Okay, green tea, that's much better in terms of the detail I need. Now I have something to work with.
It does seem, from this description, as though what you are experiencing is equanimity within a state of
passaddhi. green tea:
I started meditating a while ago and have used all sorts of methods, though particularly noting, metta, and choiceless awareness practices. I had insights into non-duality and emptiness.
Recently I have been paying a lot of attention to when I start trying to 'conceptualize': judging, thinking about the past or future, having preferences, trying to understand my experience. I purposely let those things go. Once all or most or much of those concepts are gone, I enter this state where everything seems perfect, vibratory, and pretty selfless.

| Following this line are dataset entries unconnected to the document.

-- ==== Sys2Proof/Laws/Memory.lean ====
section
/-! SUPPORT. Sys2Proof/Laws/Memory.lean: read after write, and that a write keeps the canonical form, the capacity and
the written prefix of a buffer. -/

namespace Sys2Proof.Machine

@[simp] theorem readByte_nil (i : Nat) : Memory.readByte [] i = none := rfl

theorem readByte_cons (a : Nat) (b : Byte) (m : Memory) (i : Nat) :
    Memory.readByte ((a, b) :: m) i = if a = i then some b else Memory.readByte m i := rfl

@[simp] theorem readByte_writeByte_self (m : Memory) (i : Nat) (v : Byte) :
    (m.writeByte i v).readByte i = some v := by
  induction m with
  | nil => simp [Memory.writeByte, readByte_cons]
  | cons c m ih =>
    obtain ⟨a, b⟩ := c
    rw [Memory.writeByte]
    split
    · simp [readByte_cons]
    · split
      · simp [readByte_cons]
      · next h => rw [readByte_cons, if_neg (fun e => h e.symm)]; exact ih

theorem readByte_writeByte_of_ne (m : Memory) (i j : Nat) (v : Byte) (h : j ≠ i) :
    (m.writeByte i v).readByte j = m.readByte j := by
  induction m with
  | nil => simp [Memory.writeByte, readByte_cons, h.symm]
  | cons c m ih =>
    obtain ⟨a, b⟩ := c
    rw [Memory.writeByte]
    split
    · simp [readByte_cons, h.symm]
    · split
      · next ha => subst ha; simp [readByte_cons, h.symm]
      · simp [readByte_cons, ih]

/-- The addresses of a buffer strictly rise, said as a list property. -/
theorem wf_iff_pairwise (m : Memory) : m.wf = true ↔ m.Pairwise (fun c d => c.1 < d.1) := by
  induction m with
  | nil => simp [Memory.wf]
  | cons c m ih =>
    obtain ⟨a, x⟩ := c
    cases m with
    | nil => simp [Memory.wf]
    | cons d m =>
      obtain ⟨b, y⟩ := d
      simp only [Memory.wf, Bool.and_eq_true, decide_eq_true_eq, ih, List.pairwise_cons]
      constructor
      · rintro ⟨hab, hb, hm⟩
        refine ⟨?_, hb, hm⟩
        intro e he
        rcases List.mem_cons.mp he with rfl | he
        · exact hab
        · exact Nat.lt_trans hab (hb e he)
      · rintro ⟨ha, hb, hm⟩
        exact ⟨ha (b, y) (by simp), hb, hm⟩

theorem mem_writeByte (m : Memory) (i : Nat) (v : Byte) (c : Host.Cell) (h : c ∈ m.writeByte i v) :
    c = (i, v) ∨ c ∈ m := by
  induction m with
  | nil => simpa [Memory.writeByte] using h
  | cons d m ih =>
    obtain ⟨a, b⟩ := d
    rw [Memory.writeByte] at h
    split at h
    · simpa using h
    · split at h
      · rcases List.mem_cons.mp h with h | h
        · exact .inl h
        · exact .inr (List.mem_cons_of_mem _ h)
      · rcases List.mem_cons.mp h with h | h
        · exact .inr (by simp [h])
        · rcases ih h with h | h
          · exact .inl h
          · exact .inr (List.mem_cons_of_mem _ h)

/-- A write keeps the canonical form. -/
theorem wf_writeByte (m : Memory) (i : Nat) (v : Byte) (h : m.wf = true) : (m.writeByte i v).wf = true := by
  rw [wf_iff_pairwise] at h ⊢
  induction m with
  | nil => simp [Memory.writeByte]
  | cons d m ih =>
    obtain ⟨a, b⟩ := d
    obtain ⟨ha, hm⟩ := List.pairwise_cons.mp h
    rw [Memory.writeByte]
    split
    · next hia =>
      refine List.pairwise_cons.mpr ⟨?_, h⟩
      intro e he
      rcases List.mem_cons.mp he with rfl | he
      · exact hia
      · exact Nat.lt_trans hia (ha e he)
    · split
      · next hia => subst hia; exact List.pairwise_cons.mpr ⟨ha, hm⟩
      · next h1 h2 =>
        refine List.pairwise_cons.mpr ⟨?_, ih hm⟩
        intro e he
        rcases mem_writeByte m i v e he with rfl | he
        · show a < i
          omega
        · exact ha e he

/-- A write inside the capacity keeps a buffer inside it. -/
theorem within_writeByte (m : Memory) (i : Nat) (v : Byte) (cap : Nat) (h : m.Within cap) (hi : i < cap) :
    (m.writeByte i v).Within cap := by
  intro c hc
  rcases mem_writeByte m i v c hc with rfl | hc
  · exact hi
  · exact h c hc

/-- A write at the end of the written prefix extends it by one. -/
theorem filled_writeByte (m : Memory) (n : Nat) (v : Byte) (h : m.Filled n) : (m.writeByte n v).Filled (n + 1) := by
  intro i hi
  by_cases hin : i = n
  · subst hin; simp
  · rw [readByte_writeByte_of_ne m n i v hin]; exact h i (by omega)

theorem filled_zero (m : Memory) : m.Filled 0 := fun _ h => absurd h (Nat.not_lt_zero _)

/-- Reset memory is canonical. -/
theorem reset_buffers_wf : State.reset.tx.buf.wf = true ∧ State.reset.rx.buf.wf = true := ⟨rfl, rfl⟩

end Sys2Proof.Machine
end

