-- ==== Sys2Proof/Tests/Slice0.lean ====
section
/-! SUPPORT. Sys2Proof/Tests/Slice0.lean: tests of the model against the vectors of 95_test_vectors.md and the examples of
the operation rules, and for every statement with hypotheses a witness that meets them. -/

namespace Sys2Proof.Tests

open Sys2Proof Sys2Proof.Machine

/-- TCFG of 95_test_vectors.md section 0: MAX_PAYLOAD = 16, MAX_RX = 32, IDs E1 to E4. -/
def tcfg : Params := ⟨8, 21, 0xE1#8, 0xE2#8, 0xE3#8, 0xE4#8⟩

/-- TCFG-S of 95_test_vectors.md section 0: the smallest sizes, MAX_PAYLOAD = 8, MAX_RX = 11. -/
def tcfgS : Params := ⟨0, 0, 0xE1#8, 0xE2#8, 0xE3#8, 0xE4#8⟩

/-- Clean under TCFG-S. -/
def clean : State := State.clean tcfgS

/-- A frame open in the builder with `n` bytes collected. -/
def collecting (n : Nat) : State := clean.withTx { clean.tx with active := true, plen := BitVec.ofNat 16 n }

/-- The escaper inside a frame. -/
def escaping : State := clean.withEscBody true

/-- A buffer that holds the bytes from index 0 on. -/
def bufferOf (f : List Byte) : Memory := f.zipIdx.map fun x => (x.2, x.1)

/-- Inside a received frame with the bytes `f` stored. -/
def receiving (f : List Byte) : State :=
  clean.withRx { clean.rx with body := true, len := BitVec.ofNat 16 f.length, buf := bufferOf f }

/-- Inside a received frame in RX_MODE 1, an escape prefix pending or not. -/
def descaping (pending : Bool) (f : List Byte) : State :=
  (receiving f).withRx { (receiving f).rx with mode := true, dscEsc := pending }

/-- The state an outcome gives, if it is a next state. -/
def after : Host.Outcome State Fault Refusal → Option State
  | .next s => some s
  | .fault _ => none
  | .refused _ => none

/-- The bytes of TXQ with their last marks. -/
def wire (s : State) : List (Byte × Bool) := s.txq.map fun q => (q.byte, q.last)

/-! ### Well-formedness: an ill-formed term for each check (R66, R9) -/

theorem test_wf_refuses_rsv : (OpWord.mk 7 1 false 0x00#8).wellFormed = false := by decide
theorem test_wf_refuses_data_of_nop : (OpWord.mk 0 0 false 0x01#8).wellFormed = false := by decide
theorem test_wf_refuses_last_of_tx_end : (OpWord.mk 5 0 true 0x00#8).wellFormed = false := by decide
theorem test_wf_refuses_last_of_csum_add : (OpWord.mk 2 0 true 0x10#8).wellFormed = false := by decide
theorem test_wf_refuses_last_of_cfg_wr : (OpWord.mk 9 0 true 0x01#8).wellFormed = false := by decide
theorem test_wf_refuses_data_of_cfg_wr : (OpWord.mk 9 0 false 0x02#8).wellFormed = false := by decide
theorem test_wf_refuses_reserved_opcode : (OpWord.mk 10 0 false 0x00#8).wellFormed = false := by decide
theorem test_wf_accepts_esc_byte_last : (OpWord.mk 6 0 true 0x02#8).wellFormed = true := by decide
theorem test_wf_accepts_distinct_ids : tcfg.wellFormed = true := by decide
theorem test_wf_refuses_equal_ids :
    [(⟨0, 0, 1, 1, 3, 4⟩ : Params), ⟨0, 0, 1, 2, 1, 4⟩, ⟨0, 0, 1, 2, 3, 1⟩, ⟨0, 0, 1, 2, 2, 4⟩, ⟨0, 0, 1, 2, 3, 2⟩,
      ⟨0, 0, 1, 2, 3, 3⟩].all (fun p => p.wellFormed == false) = true := by decide

/-! ### Decoding: a word of every row, its fields OPC, RSV, L, D written out from R61 and R65 -/

theorem test_decode_nop : decodeWord 0b0000_000_0_00000000#16 = .ok .nop := by decide
theorem test_decode_csum_clr : decodeWord 0b0001_000_0_00000000#16 = .ok .csumClr := by decide
theorem test_decode_csum_add : decodeWord 0b0010_000_0_10000001#16 = .ok (.csumAdd 0x81#8) := by decide
theorem test_decode_tx_begin : decodeWord 0b0011_000_0_00110000#16 = .ok (.txBegin 0x30#8) := by decide
theorem test_decode_tx_data : decodeWord 0b0100_000_0_00000001#16 = .ok (.txData 0x01#8) := by decide
theorem test_decode_tx_end : decodeWord 0b0101_000_0_00000000#16 = .ok .txEnd := by decide
theorem test_decode_esc_byte : decodeWord 0b0110_000_0_10000010#16 = .ok (.escByte 0x82#8 false) := by decide
theorem test_decode_esc_byte_last : decodeWord 0b0110_000_1_00000010#16 = .ok (.escByte 0x02#8 true) := by decide
theorem test_decode_rx_byte : decodeWord 0b0111_000_0_01010101#16 = .ok (.rxByte 0x55#8 false) := by decide
theorem test_decode_rx_byte_last : decodeWord 0b0111_000_1_00000010#16 = .ok (.rxByte 0x02#8 true) := by decide
theorem test_decode_rx_abort : decodeWord 0b1000_000_0_00000000#16 = .ok .rxAbort := by decide
theorem test_decode_cfg_wr_0 : decodeWord 0b1001_000_0_00000000#16 = .ok (.cfgWr false) := by decide
theorem test_decode_cfg_wr_1 : decodeWord 0b1001_000_0_00000001#16 = .ok (.cfgWr true) := by decide

/-- V-CTL-4 to V-CTL-12: the illegal words, each under its name. -/
theorem test_decode_rejects_by_name :
    [0x0001#16, 0x1001#16, 0x2100#16, 0x5100#16, 0x7200#16, 0x8001#16, 0x9002#16, 0xA000#16, 0xFFFF#16].map decodeWord =
      [.error .dataBits, .error .dataBits, .error .lastBit, .error .lastBit, .error .reservedBits, .error .dataBits,
        .error .dataBits, .error .reservedOpcode, .error .reservedOpcode] := by decide

theorem test_decodeTableWord : decodeTableWord 16 0x6102 = some (.escByte 0x02#8 true) ∧
    decodeTableWord 16 0xA000 = none := by decide

/-- R74: the encodings listed there. -/
theorem test_encode_examples :
    [Instr.nop, .csumAdd 0xFF#8, .txBegin 0x30#8, .txData 0x01#8, .txEnd, .escByte 0x02#8 true, .rxByte 0x55#8 false,
      .rxByte 0x02#8 true, .rxAbort, .cfgWr true].map encode =
      [0x0000#16, 0x20FF#16, 0x3030#16, 0x4001#16, 0x5000#16, 0x6102#16, 0x7055#16, 0x7102#16, 0x8000#16,
        0x9001#16] := by decide

/-! ### Assembly (R69) -/

theorem test_assemble_last : assembleLine "ESC_BYTE 0x02, last ; end".toList = .operation (.escByte 0x02#8 true) := by
  decide
theorem test_assemble_refuses_cfg_wr_2 : assembleLine "CFG_WR 2".toList = .malformed := by decide

/-! ### One step of each operation -/

/-- The word at the head of the inbox runs; the rest of the inbox stays. -/
theorem test_step_runs_word :
    (after (step ((clean.withFetchWord 16 0x9001).withFetchWord 16 0x2010))).map (fun s => (s.csum, s.inbox)) =
      some (0x0010#16, [.op 0x9001#16]) := by decide
/-- The first step after reset runs the word placed, whatever the open parameters are. -/
theorem test_step_from_reset : ∃ t, step (State.reset.withFetchWord 16 0x2010) = .next t ∧ t.csum = 0x0010#16 :=
  ⟨_, rfl, by decide⟩
/-- P5 word 2: 0xA5A5. -/
theorem test_step_illegal :
    (after (step (clean.withFetchWord 16 0xA5A5))).map (fun s => (readReg s 1, s.csum)) = some (1#16, 0#16) := by decide
theorem test_step_rst : (after (step (({ escaping with csum := 7#16 }).withInbox [.rst, .takePair]))).map
    (fun s => (s.escBody, s.csum, s.inbox)) = some (false, 0#16, [.takePair]) := by decide
theorem test_step_take_pair : (after (step ((emitAll [⟨1, false⟩, ⟨2, true⟩] clean).withInbox [.takePair]))).map
    (fun s => (s.txq, s.emitted)) = some ([⟨2, true⟩], [⟨1, false⟩, ⟨2, true⟩]) := by decide
theorem test_step_idle : after (step clean) = some clean := by decide

theorem test_nop : after (exec .nop escaping) = some escaping := by decide
/-- R77's example. -/
theorem test_csum_clr : (after (exec .csumClr (clean.withCsum 0x1234#16))).map (·.csum) = some 0#16 := by decide
/-- R78's example and V-CS-8 (the sum wraps). -/
theorem test_csum_add : (after (exec (.csumAdd 0x10#8) (clean.withCsum 0x0033#16))).map (·.csum) = some 0x0043#16 := by
  decide
theorem test_csum_add_wraps : (after (exec (.csumAdd 0xFF#8) (clean.withCsum 0xFF80#16))).map (·.csum) =
    some 0x007F#16 := by decide
/-- R82's example; a second TX_BEGIN sets TX_SEQ. -/
theorem test_tx_begin : (after (exec (.txBegin 0x30#8) clean)).map (fun s => (readReg s 1, readReg s 3, s.tx.cmd)) =
    some (0#16, 1#16, 0x30#8) := by decide
theorem test_tx_begin_again : (after (exec (.txBegin 0x31#8) (collecting 3))).map
    (fun s => (readReg s 1, s.tx.cmd, s.tx.plen)) = some (2#16, 0x31#8, 0#16) := by decide
/-- R83's example; V-TXE-4's ninth byte is dropped. -/
theorem test_tx_data : (after (exec (.txData 0x10#8) (collecting 0))).map (fun s => (txPayload s, s.tx.plen)) =
    some ([0x10#8], 1#16) := by decide
theorem test_tx_data_full : (after (exec (.txData 0x11#8) (collecting 8))).map
    (fun s => (readReg s 1, readReg s 3, s.tx.plen)) = some (4#16, 3#16, 8#16) := by decide
/-- V-TX-6: both checksum bytes, CKSUM_HI escaped. -/
theorem test_tx_end : (after (exec .txEnd ((collecting 1).withTx
      { (collecting 1).tx with cmd := 0x30#8, buf := [(0, 0xF9#8)] }))).map (fun s => (wire s, s.csum)) =
    some ([(0x01, false), (0x04, false), (0x00, false), (0x30, false), (0xF9, false), (0x2D, false), (0x03, false),
      (0x04, false), (0x02, true)], 0x012D#16) := by decide
/-- V-TXE-5: TX_END is refused inside an ESC_BYTE frame and the frame stays open. -/
theorem test_tx_end_busy : (after (exec .txEnd ((collecting 0).withEscBody true))).map
    (fun s => (readReg s 1, readReg s 3, s.txq)) = some (8#16, 1#16, []) := by decide
/-- 95_test_vectors.md 2.4, single steps. -/
theorem test_esc_byte_inside : (after (exec (.escByte 0x03#8 false) escaping)).map (fun s => (wire s, s.escBody)) =
    some ([(0x03, false), (0x06, false)], true) := by decide
theorem test_esc_byte_one_byte_frame : (after (exec (.escByte 0x55#8 true) clean)).map
    (fun s => (wire s, s.escBody)) = some ([(0x55, true)], false) := by decide
/-- W1: the last byte of the alarm reply. -/
theorem test_rx_byte_alarm :
    (after (exec (.rxByte 0x02#8 true) (receiving [0x01, 0x00, 0x06, 0x04, 0xE3, 0x55, 0x16, 0x1E, 0x01, 0x01]))).map
      (fun s => (s.res, readReg s 8)) =
    some ({ Result.reset with
      done := true, valid := true, kind := .alarm, cmd := 0xE3#8, lenf := 0x0600#16, hour := 22#8, minute := 30#8,
      scene := 1#8, enabled := true }, 11#16) := by decide
/-- R111's example: (0x03, 0x00) stores 0xFD and is an error. -/
theorem test_rx_byte_bad_escape : (after (exec (.rxByte 0x00#8 false) (descaping true [0x01#8]))).map
    (fun s => (rxFrame s, readReg s 7)) = some ([0x01#8, 0xFD#8], 0x0B#16) := by decide
/-- 95_test_vectors.md 2.5: RX_ABORT with three bytes received. -/
theorem test_rx_abort : (after (exec .rxAbort (descaping true [0x01, 0x00, 0x00]))).map
    (fun s => (readReg s 7, s.rx.len, s.res)) = some (0x02#16, 0#16, clean.res) := by decide
theorem test_cfg_wr : (after (exec (.cfgWr true) clean)).map (fun s => readReg s 0) = some 1#16 := by decide
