-- ==== Sys2Proof/Config.lean ====
section
/-! DEFINITION. What the spec leaves open: free values and uninterpreted functions (no body: nothing in Lean can
evaluate them), and the fixed sizes of the module. -/

namespace Sys2Proof.Config

/-- The n-th free value (log 6): a value the spec leaves open. The user of a free value cuts it to the width or range
that the spec gives. -/
opaque freeNat : Nat → Nat

/-- Which of the FP32 values within 1 unit in the last place of the exponential of an operand is its result, counted
from the lowest (R356: it depends on the operand only; log 18). -/
opaque expPick : Nat → Nat

/-- The same for the reciprocal square root (R356, log 18). -/
opaque rsqrtPick : Nat → Nat

/-- The table function of a row operation where its position is not a number: a function of the operand, `TBL_LO`, `TBL_RSTEP` and
the table (R97, R356; log 6). -/
opaque tablePick : Nat → Nat → Nat → Nat → Nat

/-- The pair that a round of a top-k chooses when none is left: a function of the scores, `TK_BASE` and the rounds still to come (R97,
R354; log 6). -/
opaque topPick : List Nat → Nat → Nat → Nat × Nat

/-- A management packet's header whose `PK_NROWS` is 0 announces no row, and not one (R396, R397; log 94). -/
opaque managementBare : Nat → Bool

/-! Cryptographic functions (R413, R414, R554, R557, R561, R562): standards the spec cites and does not define.
Uninterpreted (log 7). -/

/-- SHA-384 of a byte string (R553). -/
opaque sha384 : List Byte → BitVec 384
/-- HMAC-SHA-384 of a key and a byte string (R557). -/
opaque hmac384 : BitVec 384 → List Byte → BitVec 384
/-- ECDSA P-384 verification of (public key, digest, signature) under FIPS 186-5 (R554, R562). -/
opaque ecdsaVerify : List Byte → BitVec 384 → List Byte → Bool
/-- ECDSA P-384 signature by a private key seed over a digest (R559). -/
opaque ecdsaSign : BitVec 384 → BitVec 384 → List Byte
/-- The public key of an ECDSA P-384 pair derived from a secret by HKDF-SHA-384 (R557). -/
opaque derivePublic : BitVec 384 → List Byte
/-- The key-agreement secret of R560, derived from CDI_A (R557). -/
opaque deriveAgreement : BitVec 384 → BitVec 384
/-- Unwrapping of R561: (key-agreement secret, ephemeral public key, serial, port, wrapped bytes) to the 36 bytes of
key and salt, or none when the integrity check fails. -/
opaque unwrapKey : BitVec 384 → List Byte → Dword → Byte → List Byte → Option (List Byte)
/-- AES-256 GCM encryption of a record's bodies: (key, nonce, authenticated data, bodies) to ciphertext bodies (R414). -/
opaque gcmEncrypt : BitVec 256 → BitVec 96 → List Byte → List Byte → List Byte
/-- AES-256 GCM decryption. -/
opaque gcmDecrypt : BitVec 256 → BitVec 96 → List Byte → List Byte → List Byte
/-- AES-256 GCM tag of the ciphertext (16 bytes) (R414). -/
opaque gcmTag : BitVec 256 → BitVec 96 → List Byte → List Byte → List Byte
/-- The measurement of the boot ROM (R559, index 1). -/
opaque bootRomMeasure : BitVec 384
/-- The device certificate chain at flash 0x0310_0000 and the alias certificates appended to it (R558). -/
opaque certChain : BitVec 384 → BitVec 384 → List Byte

/-! Sizes. -/

/-- Cores per die (R25). -/
def coresPerDie : Nat := 56
/-- Cores of the module (R26). -/
def nCores : Nat := 896
/-- Compute dies (R20). -/
def nDies : Nat := 16
/-- Jophor ports (R372). -/
def nPorts : Nat := 64
/-- Mailbox channels (R478). -/
def nChannels : Nat := 16
/-- HBM stacks (R20). -/
def nStacks : Nat := 8
/-- Photonic dies (R20). -/
def nPhotonic : Nat := 4
/-- Partition IDs run from 1 to 63 (R424). -/
def maxPartition : Nat := 63
/-- 2 MiB pages populated in one stack (R317). -/
def pagesPerStack : Nat := 22888

end Sys2Proof.Config
end

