-- ==== Sys2Proof/Syntax.lean ====
section
/-! DEFINITION. The commands of the module: one constructor per row of spec/opcode_table.json. The table gives no
fields, so the operands are the model's (log 14): which core, port, die, channel or command the row acts on, and what
the row brings from outside (data, pin levels, readings). -/

namespace Sys2Proof

/-- The units of a core that issue accesses or raise faults, with the `FR_UNIT` numbering of R370 in `CoreUnit.code`.
`cdma` stands for a core DMA move (CDMA-in, CDMA-out or both, R306); `row` is the row engine of R327. -/
inductive CoreUnit where
  | sequencer | press | cdma | dieDma | row | vector | tally | fsu | signal
  deriving DecidableEq, Repr

/-- A management processor (R37). -/
inductive Mp where
  | a | b
  deriving DecidableEq, Repr

/-- A power domain with states of its own (R516). -/
inductive Domain where
  | core (n : Nat) | die (n : Nat) | photonic (n : Nat) | module
  deriving DecidableEq, Repr

/-- A source of a wake, with the IDs of R519. -/
inductive WakeSource where
  | host | firmware | assay | linkManager | debug | partition (p : Nat) | smbus | alarm | perst
  deriving DecidableEq, Repr

/-- Pads held while a domain is down (R530). -/
inductive Pad where
  | hbmPhy (die : Nat) | ucie (dieA dieB : Nat) | xspi | elsfp | tdo
  deriving DecidableEq, Repr

/-- A bit upset that struck a stored word (R264): the physical byte address of the word, and whether more than one bit
is wrong. Brought by the scrub commands (log 10). -/
structure Upset where
  addr : Nat
  many : Bool
  deriving DecidableEq, Repr

/-- A write that the host made to its own memory before the command that carries it (log 9). -/
structure HostWrite where
  addr : Nat
  data : List Byte
  deriving DecidableEq, Repr

/-- One container of a frame as received (R378): its mark, its 256 flit bytes, whether the FEC could correct every
codeword it touches (R379), and how many symbols the FEC corrected for it (R422). -/
structure Container where
  mark : Byte
  flit : List Byte
  fecOk : Bool
  corrected : Nat
  deriving DecidableEq, Repr

/-- What the far end reports in training (R391), and whether it sends a role request (R395). -/
structure PeerInfo where
  serial : Dword
  moduleId : Half
  port : Nat
  buffers : List Nat
  requests : Bool
  deriving DecidableEq, Repr

/-- What firmware classifies (R445): the fault record of a core, a condition reported directly by a core, or a condition
that firmware detects itself. -/
inductive FaultSource where
  | record (core : Nat)
  | checkError (core : Nat)
  | dieFailed (die : Nat)
  | stackFailed (stack : Nat)
  | spareExhausted (core : Nat)
  | hubFailed
  deriving DecidableEq, Repr

/-- A write to hub control state (the list under The stamp): a route entry, a core's W_RETAIN, or a vote held by
firmware (R466 to R469). -/
inductive HubWrite where
  | route (id : Half) (entry : Word)
  | retain (core : Nat) (mask : Half)
  | vote (dom : Domain) (state : Nat)
  deriving DecidableEq, Repr

/-- A request through the Assay request port (R465). -/
inductive AssayReq where
  | sustained (watts : Nat) | throttlePoint (celsius : Nat) | fenceForLife (core : Nat) | transient (watts : Nat)
  | trip (celsius : Nat)
  deriving DecidableEq, Repr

Your work in this area is the same as that of the person striving to achieve "bare attention" as that term is used and described in Nyanaponika Thera's classic book
The Heart Of Buddhist Meditation. Bare attention, in the same way that the practice of equanimity does, attempts to get the practitioner to filter out prejudices and biases in viewing phenomena in order to just see it just as it is, in plain unadorned terms, neither liking or disliking, with an evenness of mind and view in order to see it as it is: as impermanent, unsatisfactory, and without self nature.
This is not really a state
per se, but rather a new (different and more accurate) way of perceiving phenomena. Accurate in the sense that it does not bring with it preconceived notions about the phenomenon. Therefore, one doesn't develop what can sometimes be irrational ideas and reactions to the phenomenon, causing one to experience
dukkha.
green tea:
Sometimes it's almost like I don't recognize objects, though I seem to get along fine, even when doing highly technical things or interacting with other people.
Yes. This is just a phase you are experiencing. It, too, will pass given time. I used to have the same experience. You just have to become used to it, and the "feeling" of not recognizing things will also eventually pass. This is just your reaction to this new way of perceiving things. As it becomes a more familiar way of being, it loses that sense of being a special experience and becomes integrated into your normal view of things.
green tea:
I don't consider it an 'afterglow' because it happens for days and weeks at a time even outside of formal meditation.
"Afterglow," in the way I was using it, doesn't have a time limitation on it (unless the interpreter – oneself – wishes to place one on it). An afterglow, then, can last several minutes to several hours to several days to several weeks.